▸ **Exercise**
Would you copy out only the lines from the one with "refine countLife_sound ?_" to the end of the records, exactly as they stand?

▸ **Provided records**
*-*-*
-- ==== Sys2Proof/Laws/SoundRamp.lean ====
section
/-! SUPPORT. The operations of Machine/Ramp.lean keep `Sound`. -/

namespace Sys2Proof.Laws

open Sys2Proof.Machine Sys2Proof.Safety

theorem latchAclk_sound {s : State} (h_s : Sound s) :
    Sound (latchAclk s) := by
  unfold latchAclk
  try dsimp only
  repeat' first
    | with_reducible assumption
    | intro _
    | split
    | (refine sound_good ?_; dsimp only; refine good_sound ?_)

theorem beginRamp_sound {s : State} (h_s : Sound s) :
    Sound (beginRamp s) := by
  unfold beginRamp
  try dsimp only
  repeat' first
    | with_reducible assumption
    | intro _
    | split
    | (refine sound_good ?_; dsimp only; refine good_sound ?_)

theorem ackRamp_sound {s : State} (h_s : Sound s) :
    Sound (ackRamp s) := by
  unfold ackRamp
  try dsimp only
  repeat' first
    | with_reducible assumption
    | with_reducible refine beginRamp_sound ?_
    | intro _
    | split
    | (refine sound_good ?_; dsimp only; refine good_sound ?_)

theorem startRamp_sound {s : State} (h_s : Sound s) :
    Sound (startRamp s) := by
  unfold startRamp
  try dsimp only
  repeat' first
    | with_reducible assumption
    | with_reducible refine beginRamp_sound ?_
    | intro _
    | split
    | (refine sound_good ?_; dsimp only; refine good_sound ?_)

theorem heldAclk_sound {s : State} {cause : Nat} {n : Nat} (h_s : Sound s) :
    Sound (heldAclk s cause n) := by
  unfold heldAclk
  try dsimp only
  repeat' first
    | with_reducible assumption
    | with_reducible refine countLife_sound ?_
    | with_reducible refine passAclk_sound ?_
    | with_reducible refine countStall_sound ?_
    | intro _
    | split
    | (refine sound_good ?_; dsimp only; refine good_sound ?_)

end Sys2Proof.Laws
end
*-*-*
▸ **Result of the task**
    | with_reducible refine countLife_sound ?_
    | with_reducible refine passAclk_sound ?_
    | with_reducible refine countStall_sound ?_
    | intro _
    | split
    | (refine sound_good ?_; dsimp only; refine good_sound ?_)

end Sys2Proof.Laws
end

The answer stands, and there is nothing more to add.